Судья Ватерман, почувствовав недовольство своего гостя, снова схватил трубку телефона и набрал номер, его глаза блестели предвкушением интригующей беседы и желанием в последний раз удивить мир. Не отрывая взгляда от Майкла, он ждал, пока на том конце провода поднимут трубку, а затем произнес:
— Да. Это Лу Ватерман. Как вы себя чувствуете, доктор Магнус?
Ошеломленный таким поворотом дела, Майкл подался вперед, чтобы не пропустить ни одного слова.
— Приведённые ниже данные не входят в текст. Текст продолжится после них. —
theorem dmaRead_within (m : Master) (cellar : Bool) (a : Nat) (s : State) : Within 9455537 s (dmaRead m cellar a s).2 := by
  delta dmaRead
  split
  · exact Within.mono (cellarRead_within ..) rfl
  · exact Within.mono (regRead_within ..) rfl

theorem dmaStore_within (m : Master) (cellar : Bool) (a w : Nat) (s : State) : Within 16775147 s (dmaStore m cellar a w s) := by
  delta dmaStore
  refine Within.ite ?_ ?_
  · exact Within.mono (cellarWrite_within ..) rfl
  · refine writeLive_step ?_ ?_ rfl
    · exact Within.refl _ _
    · intro a0 a1 y2 h3
      refine Within.step ?_ (fullEffect_within ..) rfl
      assumption

theorem dmaWord_within (ch i v : Nat) (s : State) : Within 16775163 s (dmaWord ch i v s).2 := by
  delta dmaWord
  lift_lets
  intro n0 n1 n2 n3 n4
  subst n4
  intro n5
  split
  · dsimp only
    refine Within.ite ?_ ?_
    · exact Within.mono (dmaStore_within ..) rfl
    · refine Within.step ?_ (State.wr_within ..) rfl
      exact Within.mono (dmaStore_within ..) rfl
  · split
    · rename_i u6 u7 u8 u9
      split
      · dsimp only
        refine Within.ofPair u9 ?_
        exact Within.mono (dmaRead_within ..) rfl
      · dsimp only
        refine Within.step ?_ (State.wr_within ..) rfl
        refine Within.step ?_ (State.emit_within ..) rfl
        refine Within.ofPair u9 ?_
        exact Within.mono (dmaRead_within ..) rfl
  · split
    · rename_i u10 u11 u12 u13
      split
      · dsimp only
        refine Within.ofPair u13 ?_
        exact Within.mono (dmaRead_within ..) rfl
      · dsimp only
        refine Within.ite ?_ ?_
        · refine Within.step ?_ (dmaStore_within ..) rfl
          refine Within.ofPair u13 ?_
          exact Within.mono (dmaRead_within ..) rfl
        · refine Within.step ?_ (State.wr_within ..) rfl
          refine Within.step ?_ (dmaStore_within ..) rfl
          refine Within.ofPair u13 ?_
          exact Within.mono (dmaRead_within ..) rfl

theorem dmaWords_within (ch : Nat) (data : List Nat) (n i : Nat) (s : State) : Within 16775163 s (dmaWords ch data n i s) := by
  induction n generalizing i s with
  | zero => exact Within.refl _ _
  | succ n ih =>
    unfold dmaWords
    dsimp only
    split
    · exact Within.refl _ _
    · have h := Within.mono (m := 16775163) (dmaWord_within ch i (data.getD i 0) s) rfl
      split
      · refine Within.step ?_ (dmaEnd_within ..) rfl
        split
        · exact h
        · exact Within.step h (State.wr_within ..) rfl
      · exact Within.step h (ih _ _) rfl

theorem dmaAbort_within (m : Master) (ch words : Nat) (data : List Nat) (s : State) : Within 16775163 s (dmaAbort m ch words data s) := by
  delta dmaAbort
  refine Within.ite ?_ ?_
  · exact Within.mono (busWrite_within ..) rfl
  · refine Within.ite ?_ ?_
    · refine Within.step ?_ (busWrite_within ..) rfl
      exact Within.mono (dmaWords_within ..) rfl
    · exact Within.mono (busWrite_within ..) rfl

theorem dmaComplete_within (ch : Nat) (hostErr : Bool) (words : Nat) (data : List Nat) (s : State) : Within 16775163 s (dmaComplete ch hostErr words data s) := by
  delta dmaComplete
  refine Within.ite ?_ ?_
  · exact Within.refl _ _
  · lift_lets
    intro n0 n1 y2
    have h3 : Within 16775163 s y2 := by
      subst y2
      exact Within.mono (dmaWords_within ..) rfl
    clear_value y2
    refine Within.ite ?_ ?_
    · assumption
    · refine Within.ite ?_ ?_
      · refine Within.step ?_ (dmaEnd_within ..) rfl
        refine Within.step ?_ (raise_within ..) rfl
        assumption
      · refine Within.step ?_ (dmaEnd_within ..) rfl
        assumption

theorem portReads_within (n addr : Nat) (s : State) : Within 9455537 s (portReads n addr s).2 := by
  induction n generalizing addr s with
  | zero => exact Within.refl _ _
  | succ n ih =>
    unfold portReads
    dsimp only
    split
    · exact Within.mono (busRead_within ..) rfl
    · exact Within.step (Within.mono (busRead_within ..) rfl) (ih _ _) rfl

theorem portWrites_within (l : List Nat) (addr : Nat) (s : State) : Within 16775147 s (portWrites l addr s).2 := by
  induction l generalizing addr s with
  | nil => exact Within.refl _ _
  | cons w l ih =>
    unfold portWrites
    dsimp only
    split
    · exact Within.mono (busWrite_within ..) rfl
    · exact Within.step (Within.mono (busWrite_within ..) rfl) (ih _ _) rfl

theorem portResult_within (smbus : Bool) (bs : List Byte) (s : State) : Within 512 s (portResult smbus bs s) := by
  delta portResult
  lift_lets
  intro n0
  refine Within.hst ?_ _ rfl rfl rfl rfl rfl
  exact Within.refl _ _

theorem portErr_within (smbus : Bool) (code : Nat) (s : State) : Within 512 s (portErr smbus code s) := by
  delta portErr
  exact Within.mono (portResult_within ..) rfl

theorem portCrc_within (smbus : Bool) (s : State) : Within 9455521 s (portCrc smbus s) := by
  delta portCrc
  lift_lets
  intro n0 n1 y2
  have h3 : Within 9455521 s y2 := by
    subst y2
    refine Within.step ?_ (State.inc_within ..) rfl
    refine Within.hst ?_ _ rfl rfl rfl rfl rfl
    exact Within.refl _ _
  clear_value y2
  refine Within.step ?_ (portErr_within ..) rfl
  refine Within.ite ?_ ?_
  · refine Within.step ?_ (raise_within ..) rfl
    assumption
  · assumption

theorem portRun_within (smbus write : Bool) (addr n : Nat) (ws : List Nat) (s : State) : Within 16775163 s (portRun smbus write addr n ws s) := by
  delta portRun
  lift_lets
  intro n0 y1
  have h2 : Within 16775163 s y1 := by
    subst y1
    refine Within.hst ?_ _ rfl rfl rfl rfl rfl
    exact Within.refl _ _
  clear_value y1
  refine Within.ite ?_ ?_
  · split
    · rename_i u3 u4 u5 u6
      refine Within.step ?_ (portResult_within ..) rfl
      refine Within.ofPair u6 ?_
      refine Within.step ?_ (portWrites_within ..) rfl
      assumption
  · split
    · rename_i u7 u8 u9 u10
      refine Within.step ?_ (portResult_within ..) rfl
      refine Within.ofPair u10 ?_
      refine Within.step ?_ (portReads_within ..) rfl
      assumption

theorem portRequest_within (smbus : Bool) (bytes : List Byte) (s : State) : Within 16775163 s (portRequest smbus bytes s) := by
  delta portRequest
  refine Within.ite ?_ ?_
  · exact Within.mono (State.inc_within ..) rfl
  · refine Within.ite ?_ ?_
    · refine Within.ite ?_ ?_
      · exact Within.refl _ _
      · exact Within.mono (State.emit_within ..) rfl
    · refine Within.ite ?_ ?_
      · refine Within.ite ?_ ?_
        · exact Within.refl _ _
        · exact Within.mono (portResult_within ..) rfl
      · lift_lets
        intro n0 n1 n2 n3
        refine Within.ite ?_ ?_
        · exact Within.mono (portCrc_within ..) rfl
        · refine Within.ite ?_ ?_
          · exact Within.mono (portErr_within ..) rfl
          · refine Within.ite ?_ ?_
            · exact Within.mono (portErr_within ..) rfl
            · exact Within.mono (portRun_within ..) rfl

end Sys2Proof.Machine
end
— Передо мной сидит молодой человек, с которым ты, по-моему, знаком, — Майкл Фридлэндер. Мы только что говорили о его брате Алане, и он сообщил кое-какие любопытные факты… Нет, лучше ты меня послушай — у тебя еще достаточно времени защитить свою точку зрения. Мне кажется, я поступлюсь своим долгом, если не сообщу все эти факты Джо Барбанелу, — судья замолчал и выслушал то, что говорил доктор Магнус, потом, улыбнувшись в первый раз за все время, пока Майкл находился в его спальне, заключил: — Вы меня не поняли, доктор Магнус. Мне — нечего терять.
Осмотр показал, что рана Дэна оказалась пустяковой — пуля задела лишь икру ноги. Конечно, все могло кончиться хуже, если бы глаза Фаррелла не заливала кровь. Эд Шэннон обработал и перевязал рану прямо в своем кабинете, Дэн смог без всякой помощи передвигаться, хотя и прихрамывая.
Фарреллу требовался врач, и он кипел от ярости, когда Фонтана настоял, чтобы Эд Шэннон в первую очередь занялся раной Дэна — неслыханное оскорбление. Для Фонтаны такие, как Макс Фаррелл и его дочь, не представляли особого интереса. Но Дэн — это извращенная сущность, злобная жестокость, настоящее исчадие ада, — единственный в своем роде: в присутствии этого вселенского злодея Фонтана ощущал даже некоторую робость. С тех пор как Фонтана выхватил его из-под поезда, Дэн не проронил ни слова — не отвечал на вопросы, избрав своей тактикой молчание, и ничем не выдавал своих мыслей. Фонтане такая линия поведения нравилась, и он восхищался полным отсутствием каких бы то ни было эмоций во время промывания и перевязки раны. Казалось, что Дэн совершенно лишен ощущений, угрызений совести или чувства вины, боли.